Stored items
━━━
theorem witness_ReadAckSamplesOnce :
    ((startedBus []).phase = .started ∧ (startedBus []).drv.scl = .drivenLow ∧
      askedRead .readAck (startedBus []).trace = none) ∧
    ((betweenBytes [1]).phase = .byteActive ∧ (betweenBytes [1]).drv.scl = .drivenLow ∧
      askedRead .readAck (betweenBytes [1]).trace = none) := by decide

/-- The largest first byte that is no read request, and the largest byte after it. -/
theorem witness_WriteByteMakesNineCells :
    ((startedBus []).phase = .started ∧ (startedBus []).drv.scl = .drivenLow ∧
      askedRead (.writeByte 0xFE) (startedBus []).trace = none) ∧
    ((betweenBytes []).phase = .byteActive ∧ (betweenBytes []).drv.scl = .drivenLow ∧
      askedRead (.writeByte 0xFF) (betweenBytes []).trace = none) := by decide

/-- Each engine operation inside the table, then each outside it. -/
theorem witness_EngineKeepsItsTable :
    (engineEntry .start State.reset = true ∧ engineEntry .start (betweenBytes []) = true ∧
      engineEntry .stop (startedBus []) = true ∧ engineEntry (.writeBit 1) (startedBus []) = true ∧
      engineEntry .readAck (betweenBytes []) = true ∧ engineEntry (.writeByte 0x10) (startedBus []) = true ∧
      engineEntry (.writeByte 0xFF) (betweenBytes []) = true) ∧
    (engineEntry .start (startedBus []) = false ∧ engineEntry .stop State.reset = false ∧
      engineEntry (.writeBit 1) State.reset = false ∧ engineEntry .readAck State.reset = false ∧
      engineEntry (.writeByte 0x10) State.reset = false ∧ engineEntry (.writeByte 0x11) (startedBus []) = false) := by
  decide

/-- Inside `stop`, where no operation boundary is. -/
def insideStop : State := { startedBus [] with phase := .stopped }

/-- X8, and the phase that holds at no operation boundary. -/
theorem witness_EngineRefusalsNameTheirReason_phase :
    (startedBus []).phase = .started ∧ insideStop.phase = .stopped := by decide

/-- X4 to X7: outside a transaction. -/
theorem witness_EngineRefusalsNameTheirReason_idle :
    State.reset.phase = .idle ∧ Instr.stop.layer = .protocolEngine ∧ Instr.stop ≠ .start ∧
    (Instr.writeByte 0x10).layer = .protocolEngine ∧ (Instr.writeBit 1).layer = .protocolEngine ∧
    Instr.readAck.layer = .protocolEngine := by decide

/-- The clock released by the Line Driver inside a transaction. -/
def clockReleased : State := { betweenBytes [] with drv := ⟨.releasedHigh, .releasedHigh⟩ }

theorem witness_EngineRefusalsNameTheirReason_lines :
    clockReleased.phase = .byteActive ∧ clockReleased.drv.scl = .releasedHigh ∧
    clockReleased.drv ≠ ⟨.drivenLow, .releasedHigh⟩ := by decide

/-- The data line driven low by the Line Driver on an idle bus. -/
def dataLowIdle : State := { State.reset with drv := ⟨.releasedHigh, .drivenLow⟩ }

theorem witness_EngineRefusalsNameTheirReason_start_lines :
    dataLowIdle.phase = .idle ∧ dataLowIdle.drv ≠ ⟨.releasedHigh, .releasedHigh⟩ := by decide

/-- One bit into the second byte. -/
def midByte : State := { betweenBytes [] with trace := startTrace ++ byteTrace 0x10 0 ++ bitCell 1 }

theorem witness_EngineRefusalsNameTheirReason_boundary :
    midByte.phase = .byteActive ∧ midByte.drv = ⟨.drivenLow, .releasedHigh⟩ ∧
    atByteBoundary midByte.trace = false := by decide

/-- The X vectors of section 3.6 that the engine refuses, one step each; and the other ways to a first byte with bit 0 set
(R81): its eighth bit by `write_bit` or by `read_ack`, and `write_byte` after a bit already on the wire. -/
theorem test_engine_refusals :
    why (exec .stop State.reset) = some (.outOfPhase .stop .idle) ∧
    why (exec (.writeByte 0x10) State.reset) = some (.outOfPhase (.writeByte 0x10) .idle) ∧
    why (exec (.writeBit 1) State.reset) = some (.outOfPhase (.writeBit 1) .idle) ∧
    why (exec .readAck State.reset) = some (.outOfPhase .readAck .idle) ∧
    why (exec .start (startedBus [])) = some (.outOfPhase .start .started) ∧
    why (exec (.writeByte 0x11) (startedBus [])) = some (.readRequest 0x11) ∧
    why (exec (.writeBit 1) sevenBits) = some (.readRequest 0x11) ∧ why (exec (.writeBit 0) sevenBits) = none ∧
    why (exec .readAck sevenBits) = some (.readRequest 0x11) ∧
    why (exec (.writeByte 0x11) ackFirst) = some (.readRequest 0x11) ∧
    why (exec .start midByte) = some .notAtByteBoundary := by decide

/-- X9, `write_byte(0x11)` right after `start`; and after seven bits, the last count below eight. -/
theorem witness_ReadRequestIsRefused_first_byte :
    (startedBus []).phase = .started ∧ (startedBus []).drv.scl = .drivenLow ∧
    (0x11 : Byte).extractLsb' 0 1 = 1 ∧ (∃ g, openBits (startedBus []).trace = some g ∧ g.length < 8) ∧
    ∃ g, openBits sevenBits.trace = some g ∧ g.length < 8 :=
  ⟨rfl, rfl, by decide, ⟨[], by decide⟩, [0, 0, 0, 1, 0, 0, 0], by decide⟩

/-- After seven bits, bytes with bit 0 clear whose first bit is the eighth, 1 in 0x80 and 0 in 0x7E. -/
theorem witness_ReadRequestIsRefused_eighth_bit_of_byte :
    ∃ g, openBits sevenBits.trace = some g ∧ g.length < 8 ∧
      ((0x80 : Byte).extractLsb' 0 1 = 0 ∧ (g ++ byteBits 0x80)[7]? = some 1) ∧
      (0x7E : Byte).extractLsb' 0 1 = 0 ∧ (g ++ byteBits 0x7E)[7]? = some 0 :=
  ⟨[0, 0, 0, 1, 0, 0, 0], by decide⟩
━━━
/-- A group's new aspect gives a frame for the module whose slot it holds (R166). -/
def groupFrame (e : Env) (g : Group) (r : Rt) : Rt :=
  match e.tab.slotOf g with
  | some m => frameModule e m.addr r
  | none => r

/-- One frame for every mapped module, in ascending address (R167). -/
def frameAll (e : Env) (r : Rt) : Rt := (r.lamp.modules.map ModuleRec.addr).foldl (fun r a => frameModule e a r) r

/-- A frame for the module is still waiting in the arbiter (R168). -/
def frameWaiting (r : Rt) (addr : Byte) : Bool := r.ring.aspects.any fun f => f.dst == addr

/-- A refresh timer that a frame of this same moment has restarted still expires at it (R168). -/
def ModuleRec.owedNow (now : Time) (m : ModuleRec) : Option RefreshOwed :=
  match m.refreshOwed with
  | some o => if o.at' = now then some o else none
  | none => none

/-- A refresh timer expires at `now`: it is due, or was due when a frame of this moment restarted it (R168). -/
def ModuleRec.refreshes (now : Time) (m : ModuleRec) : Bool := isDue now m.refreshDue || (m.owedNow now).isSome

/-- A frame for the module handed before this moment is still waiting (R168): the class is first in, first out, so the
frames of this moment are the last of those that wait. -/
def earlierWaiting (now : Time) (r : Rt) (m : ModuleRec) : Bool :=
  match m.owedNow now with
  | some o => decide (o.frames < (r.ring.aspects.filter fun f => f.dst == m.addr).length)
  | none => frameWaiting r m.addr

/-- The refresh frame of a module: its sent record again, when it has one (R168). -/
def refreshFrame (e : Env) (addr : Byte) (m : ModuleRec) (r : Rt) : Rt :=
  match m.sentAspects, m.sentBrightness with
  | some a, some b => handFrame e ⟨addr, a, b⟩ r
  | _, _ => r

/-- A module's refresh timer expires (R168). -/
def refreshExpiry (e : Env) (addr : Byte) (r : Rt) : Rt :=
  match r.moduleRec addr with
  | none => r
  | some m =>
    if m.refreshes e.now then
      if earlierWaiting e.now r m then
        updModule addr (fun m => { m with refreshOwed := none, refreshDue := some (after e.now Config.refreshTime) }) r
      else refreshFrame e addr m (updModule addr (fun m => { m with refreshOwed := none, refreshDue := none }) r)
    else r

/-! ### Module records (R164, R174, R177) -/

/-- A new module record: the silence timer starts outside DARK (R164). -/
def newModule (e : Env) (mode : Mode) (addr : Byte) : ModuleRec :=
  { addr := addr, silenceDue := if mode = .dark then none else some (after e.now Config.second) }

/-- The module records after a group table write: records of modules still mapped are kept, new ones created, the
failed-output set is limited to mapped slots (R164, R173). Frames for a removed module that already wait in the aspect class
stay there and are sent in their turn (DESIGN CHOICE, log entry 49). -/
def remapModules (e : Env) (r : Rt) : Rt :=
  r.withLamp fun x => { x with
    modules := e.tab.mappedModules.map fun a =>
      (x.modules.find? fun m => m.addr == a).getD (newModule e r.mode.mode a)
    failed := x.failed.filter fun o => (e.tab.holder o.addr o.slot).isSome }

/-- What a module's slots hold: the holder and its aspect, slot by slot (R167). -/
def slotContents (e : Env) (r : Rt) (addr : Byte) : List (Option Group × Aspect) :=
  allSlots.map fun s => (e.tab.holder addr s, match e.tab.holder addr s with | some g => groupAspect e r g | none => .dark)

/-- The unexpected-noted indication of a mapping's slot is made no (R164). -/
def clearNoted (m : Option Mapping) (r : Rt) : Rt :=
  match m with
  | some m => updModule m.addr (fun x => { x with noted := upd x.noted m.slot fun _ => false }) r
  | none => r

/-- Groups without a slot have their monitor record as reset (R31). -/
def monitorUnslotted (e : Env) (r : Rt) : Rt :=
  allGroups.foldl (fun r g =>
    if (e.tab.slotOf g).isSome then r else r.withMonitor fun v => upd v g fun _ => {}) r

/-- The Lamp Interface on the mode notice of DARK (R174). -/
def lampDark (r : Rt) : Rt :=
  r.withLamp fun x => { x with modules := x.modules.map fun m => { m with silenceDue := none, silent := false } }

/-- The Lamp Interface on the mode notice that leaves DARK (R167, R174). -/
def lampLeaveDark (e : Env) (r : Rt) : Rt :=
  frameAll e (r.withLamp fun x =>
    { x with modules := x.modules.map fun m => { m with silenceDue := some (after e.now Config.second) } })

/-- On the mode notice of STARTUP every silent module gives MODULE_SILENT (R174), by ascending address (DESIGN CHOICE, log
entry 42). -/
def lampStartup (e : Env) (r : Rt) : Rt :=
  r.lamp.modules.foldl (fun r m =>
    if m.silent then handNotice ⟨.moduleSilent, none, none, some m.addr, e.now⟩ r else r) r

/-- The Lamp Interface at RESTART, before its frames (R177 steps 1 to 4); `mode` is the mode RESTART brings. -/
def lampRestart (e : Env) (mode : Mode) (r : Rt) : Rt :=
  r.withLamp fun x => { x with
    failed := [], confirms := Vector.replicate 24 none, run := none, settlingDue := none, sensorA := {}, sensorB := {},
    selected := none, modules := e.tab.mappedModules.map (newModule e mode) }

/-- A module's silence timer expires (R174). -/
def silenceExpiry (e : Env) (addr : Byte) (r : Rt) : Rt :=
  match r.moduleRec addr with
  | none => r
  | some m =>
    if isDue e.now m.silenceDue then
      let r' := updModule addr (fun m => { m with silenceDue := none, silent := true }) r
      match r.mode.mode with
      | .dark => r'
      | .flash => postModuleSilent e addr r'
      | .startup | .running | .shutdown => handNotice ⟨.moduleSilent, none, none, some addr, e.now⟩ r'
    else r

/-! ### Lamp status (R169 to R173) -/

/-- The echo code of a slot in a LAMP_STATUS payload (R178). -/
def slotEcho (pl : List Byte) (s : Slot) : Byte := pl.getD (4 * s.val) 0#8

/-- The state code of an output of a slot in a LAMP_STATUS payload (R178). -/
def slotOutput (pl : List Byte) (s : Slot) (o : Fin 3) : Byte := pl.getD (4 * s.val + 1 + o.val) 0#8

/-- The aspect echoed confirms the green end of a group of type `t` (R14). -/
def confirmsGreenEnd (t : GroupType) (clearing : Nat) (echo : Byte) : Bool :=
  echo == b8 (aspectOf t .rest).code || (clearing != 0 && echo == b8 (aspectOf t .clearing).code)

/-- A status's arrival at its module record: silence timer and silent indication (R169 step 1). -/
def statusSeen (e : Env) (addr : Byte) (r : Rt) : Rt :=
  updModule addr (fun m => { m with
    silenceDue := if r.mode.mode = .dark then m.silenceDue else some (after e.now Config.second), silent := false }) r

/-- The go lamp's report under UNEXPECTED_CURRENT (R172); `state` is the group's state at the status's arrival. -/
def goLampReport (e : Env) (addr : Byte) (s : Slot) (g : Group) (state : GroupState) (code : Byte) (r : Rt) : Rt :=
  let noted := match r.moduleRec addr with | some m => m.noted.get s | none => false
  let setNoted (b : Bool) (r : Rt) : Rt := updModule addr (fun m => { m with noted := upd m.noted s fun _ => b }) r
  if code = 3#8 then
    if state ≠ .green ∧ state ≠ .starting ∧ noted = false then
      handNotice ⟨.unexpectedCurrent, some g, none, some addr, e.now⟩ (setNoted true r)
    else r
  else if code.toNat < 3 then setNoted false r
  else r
━━━
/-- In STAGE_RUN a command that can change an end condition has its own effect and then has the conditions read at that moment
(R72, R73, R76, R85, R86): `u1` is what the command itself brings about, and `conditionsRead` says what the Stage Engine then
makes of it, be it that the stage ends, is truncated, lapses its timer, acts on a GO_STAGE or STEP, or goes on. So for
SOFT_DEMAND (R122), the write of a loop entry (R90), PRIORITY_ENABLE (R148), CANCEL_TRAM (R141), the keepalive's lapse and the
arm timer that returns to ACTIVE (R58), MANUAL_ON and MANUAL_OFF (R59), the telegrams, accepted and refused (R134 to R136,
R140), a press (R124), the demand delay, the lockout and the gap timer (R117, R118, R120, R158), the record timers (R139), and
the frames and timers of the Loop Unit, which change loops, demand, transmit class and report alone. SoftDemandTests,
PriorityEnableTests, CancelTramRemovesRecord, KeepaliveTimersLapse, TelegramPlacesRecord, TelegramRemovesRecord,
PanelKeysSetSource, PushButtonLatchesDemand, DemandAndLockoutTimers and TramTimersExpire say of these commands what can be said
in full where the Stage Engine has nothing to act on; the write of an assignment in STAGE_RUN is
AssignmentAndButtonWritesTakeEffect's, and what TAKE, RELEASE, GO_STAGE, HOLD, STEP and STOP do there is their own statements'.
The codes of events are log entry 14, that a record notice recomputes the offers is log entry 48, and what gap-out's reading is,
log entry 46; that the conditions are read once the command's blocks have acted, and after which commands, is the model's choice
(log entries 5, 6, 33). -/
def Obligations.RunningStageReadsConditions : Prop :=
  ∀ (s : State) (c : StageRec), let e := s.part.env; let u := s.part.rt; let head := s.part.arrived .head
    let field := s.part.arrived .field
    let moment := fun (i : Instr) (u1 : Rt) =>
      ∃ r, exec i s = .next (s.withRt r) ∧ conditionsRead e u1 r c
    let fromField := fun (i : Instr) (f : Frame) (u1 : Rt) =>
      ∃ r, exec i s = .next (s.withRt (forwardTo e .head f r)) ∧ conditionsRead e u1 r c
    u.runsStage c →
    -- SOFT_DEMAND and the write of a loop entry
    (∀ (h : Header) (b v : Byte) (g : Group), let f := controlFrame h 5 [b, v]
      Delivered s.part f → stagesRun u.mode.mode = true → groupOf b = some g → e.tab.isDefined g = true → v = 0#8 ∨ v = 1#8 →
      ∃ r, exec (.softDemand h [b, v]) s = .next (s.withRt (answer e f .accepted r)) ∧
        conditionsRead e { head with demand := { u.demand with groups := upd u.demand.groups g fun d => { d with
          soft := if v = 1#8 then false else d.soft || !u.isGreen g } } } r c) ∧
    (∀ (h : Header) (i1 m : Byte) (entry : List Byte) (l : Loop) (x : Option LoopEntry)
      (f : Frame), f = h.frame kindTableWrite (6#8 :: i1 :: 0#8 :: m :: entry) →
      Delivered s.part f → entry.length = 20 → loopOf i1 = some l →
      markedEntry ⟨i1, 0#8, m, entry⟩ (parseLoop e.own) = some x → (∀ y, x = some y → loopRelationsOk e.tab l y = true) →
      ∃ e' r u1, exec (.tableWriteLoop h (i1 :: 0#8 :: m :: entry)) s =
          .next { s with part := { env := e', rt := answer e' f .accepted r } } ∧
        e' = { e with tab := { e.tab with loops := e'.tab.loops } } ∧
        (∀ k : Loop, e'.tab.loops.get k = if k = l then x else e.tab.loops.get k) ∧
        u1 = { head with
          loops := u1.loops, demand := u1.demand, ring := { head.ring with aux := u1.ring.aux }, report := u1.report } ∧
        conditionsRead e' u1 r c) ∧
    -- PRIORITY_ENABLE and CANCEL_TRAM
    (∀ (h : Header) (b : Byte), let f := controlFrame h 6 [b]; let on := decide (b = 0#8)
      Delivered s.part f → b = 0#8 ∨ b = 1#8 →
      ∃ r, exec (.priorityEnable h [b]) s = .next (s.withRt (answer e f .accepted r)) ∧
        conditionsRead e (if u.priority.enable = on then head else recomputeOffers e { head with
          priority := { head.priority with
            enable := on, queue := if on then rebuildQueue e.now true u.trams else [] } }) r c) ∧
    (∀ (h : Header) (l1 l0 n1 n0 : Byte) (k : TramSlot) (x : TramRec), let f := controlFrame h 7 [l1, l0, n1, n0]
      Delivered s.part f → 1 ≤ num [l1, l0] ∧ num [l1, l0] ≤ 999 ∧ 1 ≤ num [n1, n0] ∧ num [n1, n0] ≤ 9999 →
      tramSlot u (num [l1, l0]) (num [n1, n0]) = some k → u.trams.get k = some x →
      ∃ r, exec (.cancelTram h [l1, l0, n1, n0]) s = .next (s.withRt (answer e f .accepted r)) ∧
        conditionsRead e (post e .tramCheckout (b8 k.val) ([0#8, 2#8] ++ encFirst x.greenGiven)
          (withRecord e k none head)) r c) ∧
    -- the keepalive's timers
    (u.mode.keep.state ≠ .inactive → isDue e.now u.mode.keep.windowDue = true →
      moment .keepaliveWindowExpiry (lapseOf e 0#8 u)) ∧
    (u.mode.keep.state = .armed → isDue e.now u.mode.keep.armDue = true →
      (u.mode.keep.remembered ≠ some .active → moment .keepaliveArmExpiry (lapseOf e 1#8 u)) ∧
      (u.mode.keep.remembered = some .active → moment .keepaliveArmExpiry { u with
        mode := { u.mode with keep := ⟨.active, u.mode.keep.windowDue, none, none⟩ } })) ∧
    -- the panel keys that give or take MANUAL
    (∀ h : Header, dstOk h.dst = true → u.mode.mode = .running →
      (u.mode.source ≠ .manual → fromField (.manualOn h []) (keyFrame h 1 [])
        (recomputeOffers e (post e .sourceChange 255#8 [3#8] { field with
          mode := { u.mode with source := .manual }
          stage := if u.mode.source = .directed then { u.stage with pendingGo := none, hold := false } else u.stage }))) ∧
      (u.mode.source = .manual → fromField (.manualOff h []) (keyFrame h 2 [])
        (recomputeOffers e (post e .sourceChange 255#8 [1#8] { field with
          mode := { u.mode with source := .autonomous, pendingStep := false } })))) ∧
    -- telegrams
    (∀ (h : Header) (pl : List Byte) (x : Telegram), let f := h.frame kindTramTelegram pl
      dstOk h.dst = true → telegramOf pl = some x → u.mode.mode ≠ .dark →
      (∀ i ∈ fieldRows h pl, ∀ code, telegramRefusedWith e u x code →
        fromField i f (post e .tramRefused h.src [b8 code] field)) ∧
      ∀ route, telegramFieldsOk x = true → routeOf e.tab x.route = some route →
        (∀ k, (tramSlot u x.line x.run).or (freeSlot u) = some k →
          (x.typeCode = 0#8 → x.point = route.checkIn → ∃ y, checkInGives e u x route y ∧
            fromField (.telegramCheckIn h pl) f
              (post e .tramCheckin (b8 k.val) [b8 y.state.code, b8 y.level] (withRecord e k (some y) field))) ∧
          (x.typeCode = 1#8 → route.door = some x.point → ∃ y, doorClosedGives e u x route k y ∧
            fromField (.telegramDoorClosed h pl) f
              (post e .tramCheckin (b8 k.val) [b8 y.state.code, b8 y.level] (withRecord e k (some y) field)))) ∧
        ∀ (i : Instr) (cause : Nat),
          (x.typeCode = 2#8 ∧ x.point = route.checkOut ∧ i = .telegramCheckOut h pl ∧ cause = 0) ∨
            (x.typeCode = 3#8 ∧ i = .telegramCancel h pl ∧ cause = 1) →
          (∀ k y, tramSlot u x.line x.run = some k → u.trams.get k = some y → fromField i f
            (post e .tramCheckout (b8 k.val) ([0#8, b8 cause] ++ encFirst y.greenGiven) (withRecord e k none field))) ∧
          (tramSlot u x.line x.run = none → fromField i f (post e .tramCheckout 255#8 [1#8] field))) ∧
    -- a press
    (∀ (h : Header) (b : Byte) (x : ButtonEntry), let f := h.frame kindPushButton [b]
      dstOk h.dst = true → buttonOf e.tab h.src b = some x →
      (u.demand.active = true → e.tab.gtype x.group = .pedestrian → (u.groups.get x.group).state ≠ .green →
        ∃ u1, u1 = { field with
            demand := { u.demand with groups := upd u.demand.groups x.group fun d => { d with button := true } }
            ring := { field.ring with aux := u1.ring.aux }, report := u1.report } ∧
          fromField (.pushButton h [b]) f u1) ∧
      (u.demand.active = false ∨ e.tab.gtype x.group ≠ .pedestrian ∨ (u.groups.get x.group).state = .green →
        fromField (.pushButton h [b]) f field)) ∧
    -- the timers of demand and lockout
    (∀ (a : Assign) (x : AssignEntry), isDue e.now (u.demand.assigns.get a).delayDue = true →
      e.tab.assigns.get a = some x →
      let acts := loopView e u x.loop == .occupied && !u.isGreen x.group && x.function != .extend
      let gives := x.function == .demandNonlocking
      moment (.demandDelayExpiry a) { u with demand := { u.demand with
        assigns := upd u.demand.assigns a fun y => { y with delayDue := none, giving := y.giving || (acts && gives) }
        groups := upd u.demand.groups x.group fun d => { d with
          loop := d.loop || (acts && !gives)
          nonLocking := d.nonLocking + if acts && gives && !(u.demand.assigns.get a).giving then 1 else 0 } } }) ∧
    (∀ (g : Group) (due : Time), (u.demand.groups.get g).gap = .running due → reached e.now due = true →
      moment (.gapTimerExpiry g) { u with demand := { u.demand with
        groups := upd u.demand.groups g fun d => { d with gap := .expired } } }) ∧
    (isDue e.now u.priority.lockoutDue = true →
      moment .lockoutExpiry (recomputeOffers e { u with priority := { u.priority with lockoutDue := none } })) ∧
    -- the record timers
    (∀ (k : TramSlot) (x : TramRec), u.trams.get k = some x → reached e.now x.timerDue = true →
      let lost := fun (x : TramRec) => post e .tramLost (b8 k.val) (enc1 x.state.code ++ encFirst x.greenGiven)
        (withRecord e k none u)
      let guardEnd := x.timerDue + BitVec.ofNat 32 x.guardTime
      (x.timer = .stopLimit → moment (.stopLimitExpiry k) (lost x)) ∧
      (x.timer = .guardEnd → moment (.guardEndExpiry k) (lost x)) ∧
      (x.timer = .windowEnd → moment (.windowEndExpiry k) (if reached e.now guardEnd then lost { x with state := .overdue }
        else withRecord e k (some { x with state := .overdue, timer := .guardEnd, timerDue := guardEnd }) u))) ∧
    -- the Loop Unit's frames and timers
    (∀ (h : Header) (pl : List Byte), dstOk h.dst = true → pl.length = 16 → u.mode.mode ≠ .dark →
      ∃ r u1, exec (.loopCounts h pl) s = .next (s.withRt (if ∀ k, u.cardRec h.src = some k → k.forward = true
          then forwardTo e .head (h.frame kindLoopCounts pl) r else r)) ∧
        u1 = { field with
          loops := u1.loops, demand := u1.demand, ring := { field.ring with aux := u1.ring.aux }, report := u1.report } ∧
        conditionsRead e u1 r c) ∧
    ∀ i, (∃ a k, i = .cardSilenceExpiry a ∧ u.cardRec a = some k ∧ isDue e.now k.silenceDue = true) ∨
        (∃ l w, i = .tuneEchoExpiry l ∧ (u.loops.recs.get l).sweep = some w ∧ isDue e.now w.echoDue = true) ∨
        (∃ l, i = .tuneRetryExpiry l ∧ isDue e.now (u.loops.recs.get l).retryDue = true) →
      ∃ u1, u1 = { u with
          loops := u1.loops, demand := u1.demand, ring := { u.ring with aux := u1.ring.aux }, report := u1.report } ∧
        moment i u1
━━━
BRIEF → Among the entries above, the lines between the ones containing "let setNoted (b" and "if state ≠ .green", inclusive, are to be transcribed exactly. No other line is to be given.

TASK SOLUTION →
  let setNoted (b : Bool) (r : Rt) : Rt := updModule addr (fun m => { m with noted := upd m.noted s fun _ => b }) r
  if code = 3#8 then
    if state ≠ .green ∧ state ≠ .starting ∧ noted = false then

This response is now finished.